Limitations & Future Work¶
- The fine-tuned SDv2I still fails on complex scenes: Ill-posed regions such as transparent objects and mesh-like structures cannot be handled correctly even at the forward warping stage.
- Occasional color inconsistency: Because fine-tuning uses synthetic datasets, a color distribution gap exists between synthetic and real images.
- Dependence on monocular depth model quality: The performance ceiling of the entire pipeline is determined by DAv2's accuracy; failures in certain scenes propagate to all downstream components.
- Potential improvements:
- Replacing SDv2I with more advanced diffusion models (e.g., SDXL Inpainting or Flux) to enhance inpainting quality.
- Introducing multi-scale disparity generation strategies.
- Incorporating video diffusion models for temporally consistent stereo video data generation.
- The flip-invariance assumption in TCG may not hold for scenes with text or strong directional content; additional geometric transformations such as rotation could be considered.
Related Work & Insights¶
- MfS-Stereo [Watson et al.]: The direct predecessor of this work, generating stereo pairs via monocular depth and forward warping but filling occluded regions with random backgrounds.
- NeRF-Stereo [Tosi et al.]: Reconstructs 3D scenes via NeRF to render stereo pairs and introduces Ambient Occlusion for confidence estimation, but requires multi-view inputs and performs poorly on distant scenes.
- Marigold [Ke et al.]: Demonstrates that diffusion models can be fine-tuned from synthetic data for monocular depth estimation, inspiring the analogous approach adopted here for stereo image synthesis.
- Depth Anything V2: The monocular depth model used in this work to provide the basis for pseudo disparity.
- Stable Diffusion V2 Inpainting: The base inpainting model fine-tuned in this work.
- Insight: The paradigm of using strong pre-trained models from one domain to automatically generate training data for another domain holds promise for extension to optical flow estimation, scene flow estimation, and beyond.
Rating¶
- Novelty: ⭐⭐⭐⭐ — Individual modules are not entirely novel, but the overall pipeline design and the flip-symmetry idea in TCG are notably elegant.

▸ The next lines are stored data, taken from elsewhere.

-- ==== Sys2Proof/Tests/Slice0.lean ====
section
/-! SUPPORT. The model's own tests. Expected values are 95_test_vectors.md's and 96_mixword_table.md's,
or worked out by hand from the rule named; a small instance (NMAX = LP = 16) keeps them short. The last
part shows, for every statement with hypotheses, data that meet them. -/

namespace Sys2Proof.Tests

open Sys2Proof.Machine

/-- The reference digits cut to 16 bytes, NMAX = 16: a legal instance (R7). -/
def tinyInstance : Config.Instance :=
  { nmax := 16, num := .reference,
    p := [0x33, 0x31, 0x34, 0x31, 0x35, 0x39, 0x32, 0x36,
          0x35, 0x33, 0x35, 0x38, 0x39, 0x37, 0x39, 0x33] }

def tiny : State := State.resetFor tinyInstance

/-- H = P[0, 8), as after CREATE 8. -/
def prefix8 : Cells Byte :=
  [(0, 0x33), (1, 0x31), (2, 0x34), (3, 0x31), (4, 0x35), (5, 0x39), (6, 0x32), (7, 0x36)]

/-- A session of 8 bytes with nothing pushed. -/
def session : State := { tiny with h := prefix8, n := 8, valid := true }

/-- The session of program 1 with "abc" pushed and its ABSORB issued. -/
def pushed : State :=
  { session with b := [(0, 0x61), (1, 0x62), (2, 0x63)], wptr := 3, pending := [absorbOp] }

def padded : State :=
  { pushed with
    b := [(0, 0x61), (1, 0x62), (2, 0x63), (3, 0x33), (4, 0x31), (5, 0x34), (6, 0x31), (7, 0x35)]
    seq := .pack }

def packed : State := { padded with a := [(0, 0x3531343133636261)], rnd := 13, seq := .mix }

/-- Before the fourth DIFFUSE of program 1. -/
def mixed : State :=
  { packed with a := [(0, 0x027B58226F012480)], p := [(0, 0x027B58226F012480)], rnd := 52,
                seq := .diffuse }

/-- Before the FOLD of program 1. -/
def folding : State :=
  { packed with
    h := [(0, 0xB3), (1, 0xB1), (2, 0xB4), (3, 0xB1), (4, 0xB5), (5, 0xB9), (6, 0xB2), (7, 0xB6)]
    a := [(0, 0x46FA49A2EBEA6000)], p := [(0, 0x46FA49A2EBEA6000)], rnd := 78, seq := .fold }

def stateOf : Host.Outcome State Fault Refusal → Option State
  | .next s => some s
  | .fault _ => none
  | .refused _ => none

/-! ## Well-formedness refuses ill-formed data -/

theorem test_wellFormed_instance_nmax_too_small :
    { tinyInstance with nmax := 0 }.wellFormed = false := by decide
theorem test_wellFormed_instance_nmax_too_large :
    ({ nmax := 4104, p := List.replicate 4104 0x31, num := .reference } :
      Config.Instance).wellFormed = false := by decide +kernel
theorem test_wellFormed_instance_nmax_not_multiple_of_8 :
    { tinyInstance with nmax := 12 }.wellFormed = false := by decide
theorem test_wellFormed_instance_nmax_above_lp :
    { tinyInstance with nmax := 24 }.wellFormed = false := by decide
theorem test_wellFormed_instance_p_not_a_digit :
    { tinyInstance with p := 0x2E :: tinyInstance.p }.wellFormed = false := by decide
theorem test_wellFormed_tiny : tinyInstance.wellFormed = true := by decide
theorem test_wellFormed_transaction_data_too_wide :
    (memWrite 0x0020 .one 0x100).wellFormed = false := by decide
theorem test_wellFormed_transaction_read_with_data :
    ({ dir := .read, size := .four, addr := 4, data := 1 } : Transaction).wellFormed = false := by
  decide
theorem test_wellFormed_script_create_size : (ScriptLine.create 65536 0).wellFormed = false := by
  decide
theorem test_wellFormed_script_create_mode : (ScriptLine.create 8 2).wellFormed = false := by decide
theorem test_wellFormed_script_createSize : (ScriptLine.createSize 65536).wellFormed = false := by
  decide
theorem test_wellFormed_script_push : (ScriptLine.push 256).wellFormed = false := by decide
theorem test_wellFormed_script_rdh : (ScriptLine.rdh 4096).wellFormed = false := by decide
theorem test_wellFormed_script_cmd : (ScriptLine.cmd (2 ^ 32)).wellFormed = false := by decide
theorem test_wellFormed_script_block : (ScriptLine.block []).wellFormed = false := by decide
theorem test_wellFormed_script_hash :
    (ScriptLine.hash 0 0 [0x61]).wellFormed = false ∧
    (ScriptLine.hash 65536 0 []).wellFormed = false ∧ (ScriptLine.hash 8 2 []).wellFormed = false ∧
    (ScriptLine.hash 7 0 [0x61]).wellFormed = true := by decide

- Experimental Thoroughness: ⭐⭐⭐⭐⭐ — Comprehensive ablation study, multi-dataset and multi-model evaluation, fair comparison with NeRF-Stereo, and additional boundary error and synthesis efficiency analyses.
- Writing Quality: ⭐⭐⭐⭐ — The paper is clearly structured with information-dense figures and tables and consistent notation.
- Value: ⭐⭐⭐⭐ — Highly practical; achieving state-of-the-art performance with only 35K samples is particularly significant for resource-constrained settings.